Shoush works to counter the perception that the vaccines were rushed. She tells her patients, “The 2003 SARS pandemic triggered huge interest in the potential for mRNA technology to be applied to vaccine development.” In other words, “there’s been research going into mRNA vaccines for more than 15 years.” She puts a positive spin on it, too, explaining the vaccines’ development is an example of what happens when “we put our brightest minds” toward the same goal, all around the globe.
In Alberta, Hackett’s 19 to Zero group talks about how vaccines are “how you can see your loved ones again.” They try to frame vaccines as “calling people to action, as something you can actually do,” she says, “whereas ‘stay home’ is calling people to inaction.” Positive messaging from people you trust is a double whammy, says Hackett. “It’s way more effective for a friend or family member to talk to someone about vaccines, than for me, a physician who they don’t know.” Her group holds town halls with community leaders to “equip people with the tools to go and have these conversations.” Even seeing smiling selfies of friends and neighbours getting vaccinated, and hearing about their not-so-bad experience with sore arms, can be extraordinarily powerful, adds Vohra-Miller. When she talks to people in her community, despite all the data and information she shares, the biggest question she gets is: “Have you had the vaccine?” (Unsurprisingly, she has.)

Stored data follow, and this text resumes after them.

-- ==== Sys2Proof/Certificates/Slice0/Obligations.lean ====
section
/-! DEFINITION. The statements for the provers. Each follows rules of spec/ that its docstring names. -/

open Sys2Proof Sys2Proof.Machine

/-- 06: the encodings of the scalar and of the vector words; the round trip over all of them. -/
def Obligations.EncodeDecode : Prop :=
  ∀ i : Instr, Sys2Proof.Laws.RoundTrip.Statement i

/-- 06 R158: unused fields are zero and reserved values do not decode, so a word that decodes is the only one for its instruction. -/
def Obligations.DecodeEncode : Prop :=
  (∀ (bs rest : List Byte) (i : Instr), decodeScalarBytes bs = .ok (i, rest) →
    (i.wf = true ∨ ∃ g d a b n, i = .sgate g d a b n) ∧ i.isScalar = true ∧ encodeBytes i ++ rest = bs)
  ∧ ∀ (bs rest : List Byte) (i : Instr), decodeVectorBytes bs = .ok (i, rest) →
    i.wf = true ∧ i.isVector = true ∧ encodeBytes i ++ rest = bs

/-- The examples of 07 and 09, word for word. -/
def Obligations.DecodeWords : Prop :=
  decodeScalar 0x00485300 0 = .ok (.sadd ⟨false, 0⟩ 4 5 6) ∧
  decodeScalar 0x308E4010 0 = .ok (.saddi ⟨false, 3⟩ 7 4 16) ∧
  decodeScalar 0x02500000 0xFFFFFFFE = .ok (.sli ⟨false, 0⟩ 8 0xFFFFFFFE) ∧
  decodeScalar 0x02880000 0x00001234 = .ok (.slih ⟨false, 0⟩ 4 0x00001234) ∧
  decodeScalar 0x00000204 0 = .ok (.sfence ⟨false, 0⟩ .dev) ∧
  decodeScalar 0x004E5305 0 = .ok (.sdivw ⟨false, 0⟩ 7 5 6) ∧
  decodeScalar 0x00929FFF 0 = .ok (.saddi ⟨false, 0⟩ 9 9 (-1)) ∧
  decodeScalar 0x02C44299 0 = .ok (.ssetp ⟨false, 0⟩ 2 4 5 .lo .i32) ∧
  decodeScalar 0x034E4C00 0 = .ok (.sld ⟨false, 0⟩ 7 4 true .b4 0) ∧
  decodeScalar 0x04525900 0 = .ok (.sstl ⟨false, 0⟩ 9 5 .dev .b4 0) ∧
  decodeScalar 0x048E443C 0 = .ok (.satom ⟨false, 0⟩ 7 4 8 .cas false .dev) ∧
  decodeScalar 0xA4FFFFFD 0 = .ok (.sbr ⟨true, 2⟩ (-3)) ∧
  decodeScalar 0x05000028 0 = .ok (.scall ⟨false, 0⟩ 40) ∧
  decodeScalar 0x05400002 0 = .ok (.sret ⟨false, 0⟩) ∧
  decodeScalar 0x0580000A 0x21800000 = .ok (.slq ⟨false, 0⟩ 10 4 3) ∧
  decodeScalar 0x05C00000 0 = .ok (.slwait ⟨false, 0⟩ 0) ∧
  decodeScalar 0x060E2000 0 = .ok (.sgetr ⟨false, 0⟩ 7 2) ∧
  decodeScalar 0x06400043 0 = .ok (.sbara ⟨false, 0⟩ 3) ∧
  decodeScalar 0x06804281 0 = .ok (.slexp ⟨false, 0⟩ 4 5) ∧
  decodeScalar 0x06CE6001 0 = .ok (.smwait ⟨false, 0⟩ 7 6) ∧
  decodeScalar 0x07001480 0 = .ok (.stlwait ⟨false, 0⟩ 1 9) ∧
  decodeScalar 0x074E4001 0 = .ok (.slaunch ⟨false, 0⟩ 7 4 true) ∧
  decodeScalar 0x07D00001 0 = .ok (.scnt ⟨false, 0⟩ 8 .completed .launch) ∧
  decodeScalar 0x07D00019 0 = .ok (.scnt ⟨false, 0⟩ 8 .errors .launch) ∧
  decodeScalar 0x07800001 0 = .ok (.scancel ⟨false, 0⟩ 0 0 .launch) ∧
  decodeScalar 0x08085318 0 = .ok (.cpy ⟨false, 0⟩ 4 5 6 .convertScale false) ∧
  decodeScalar 0x08085326 0x088282A0 = .ok (.cpyThen ⟨false, 0⟩ 4 5 6 .rowScale true 0x088282A0) ∧
  decodeScalar 0x08408000 0 = .ok (.cpyset ⟨false, 0⟩ 8) ∧
  decodeScalar 0x088482B0 0 = .ok (.mma ⟨false, 0⟩ ⟨2, 1, 0, 0, 0, true, .bf16bf16, true, .dense⟩) ∧
  decodeScalar 0x08C002A1 0 = .ok (.mmap ⟨false, 0⟩ ⟨0, 0, 0, 0, 0, true, .bf16bf16, false, .dense⟩) ∧
  decodeScalar 0x09060000 0 = .ok (.mzero ⟨false, 0⟩ 3) ∧
  decodeScalar 0x094400A4 0 = .ok (.mguide ⟨false, 0⟩ 2 0 1 9) ∧
  decodeScalar 0x0A4E4298 0 = .ok (.gemit ⟨false, 0⟩ 7 4 5 6) ∧
  decodeScalar 0x0A8E4280 0 = .ok (.gclose ⟨false, 0⟩ 7 4 5) ∧
  decodeScalar 0x0ACE4280 0 = .ok (.gcut ⟨false, 0⟩ 7 4 5) ∧
  decodeScalar 0x0B0E4001 0 = .ok (.gstat ⟨false, 0⟩ 7 4 .late) ∧
  decodeScalar 0x0B4E42B0 0 = .ok (.sgate ⟨false, 0⟩ 7 4 5 48) ∧
  decodeScalar 0x0C0C0010 0 = .ok (.srds ⟨false, 0⟩ 6 16) ∧
  decodeScalar 0x0C404004 0 = .ok (.gatereply ⟨false, 0⟩ 4) ∧
  decodeScalar 0x0C405001 0 = .ok (.fdtsync ⟨false, 0⟩ 5) ∧
  decodeVectorBytes (natLE 12 0x2301020120D0880000000000) = .ok (.vfma ⟨false, 0, false, false, .f32, 8, .reg 9, .reg 13, .reg 17, 0, 0⟩, []) ∧
  decodeVectorBytes (natLE 12 0x01000100B800000000000010) = .ok (.vadd ⟨false, 0, false, false, .i32, 4, .reg 5, .imm, .reg 0, 0, 16⟩, []) ∧
  decodeVectorBytes (natLE 12 0x400100810090012000000000) = .ok (.vsetm ⟨false, 0, false, false, .f32, 2, .reg 8, .reg 9, .reg 0, 0x120, 0⟩, []) ∧
  decodeVectorBytes (natLE 12 0x600022008000040000000040) = .ok (.vld ⟨false, 0, false, false, .w32, 8, .reg 4, .reg 0, .reg 0, 0x400, 64⟩, []) ∧
  decodeVectorBytes (natLE 12 0x2007001000C0000000000000) = .ok (.vfadd ⟨false, 0, true, true, .f32, 0, .latch 0, .reg 12, .reg 0, 0, 0⟩, []) ∧
  decodeVectorBytes (natLE 12 0x520100410000040000000000) = .ok (.vredx ⟨false, 0, false, false, .f32, 1, .reg 8, .reg 0, .reg 0, 0x400, 0⟩, []) ∧
  decodeVectorBytes (natLE 12 0x70010500C000000000000023) = .ok (.vaccrd ⟨false, 0, false, false, .f32, 20, .reg 6, .reg 0, .reg 0, 0, 0x23⟩, []) ∧
  decodeVectorBytes (natLE 12 0x80000080000000000014000C) = .ok (.vbr ⟨false, 0, false, false, .i32, 2, .reg 0, .reg 0, .reg 0, 0, 0x0014000C⟩, []) ∧
  decodeVectorBytes (natLE 12 0x16002320F800000000000001) = .ok (.vidx ⟨false, 0, false, false, .w32, 12, .special 7, .imm, .reg 0, 0, 1⟩, []) ∧
  decodeVectorBytes (natLE 12 0x230901C09030300800000000) = .ok (.vfma ⟨false, 1, false, false, .f32, 7, .reg 4, .special 3, .reg 6, 8, 0⟩, []) ∧
  decodeVectorBytes (natLE 12 0x610900014070000000000000) = .ok (.vst ⟨false, 1, false, false, .f32, 0, .reg 10, .reg 7, .reg 0, 0, 0⟩, []) ∧
  decodeScalar 0xFFFFFFFF 0 = .ok (.unassignedMajor 0xFFFFFFFF) ∧
  decodeScalar 0 0 = .ok (.snop ⟨false, 0⟩) ∧
  decodeScalar 0x360F2000 0 = .error .unusedField ∧
  decodeScalar 0x07D00018 0 = .error .combination ∧
  decodeVectorBytes (natLE 12 0x400100810090012400000000) = .error .modifier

More surprising, perhaps, is DesRosiers’ decision to get the vaccine and bring their oldest child for his COVID vaccine this spring. Just before the pandemic, they became involved with “a very empathetic doctor” and the subject of vaccines came up. “He invited me to talk. He’d say, ‘Tell me what you’re not sure about, and I can help you navigate the information,’ ” DesRosiers says. He didn’t dismiss DesRosiers’ concerns about Guillain-Barré syndrome post flu-vaccination, for instance. He said DesRosiers is right that it’s a risk, but the risk of Guillain-Barré after getting the actual flu is 17 times higher. Today, DesRosiers plans to catch their children up on their childhood vaccines.
DesRosiers’ story is common—mothers raising concerns with pediatricians, “getting shut down” and then going online, “where they can easily tip toward a more hardened view,” says Goldenberg. As younger children become eligible for vaccines, parents are going to have concerns about the risks versus benefits for their kids, who are far less likely to get seriously sick from COVID, but have died from it, and can pass it to others. Rather than dismissing a parent who’s concerned, “acknowledge that asking questions is actually a sign of good parenting,” says Goldenberg.
Advocates have been training health workers across the country in ways to encourage people to get their COVID vaccinations, or bring their children for their shots. But experts say everyday Canadians can help, too, by assisting people with booking their appointments, for example, and providing information that can help assuage fears. We don’t need science degrees to have these conversations. We just need empathy.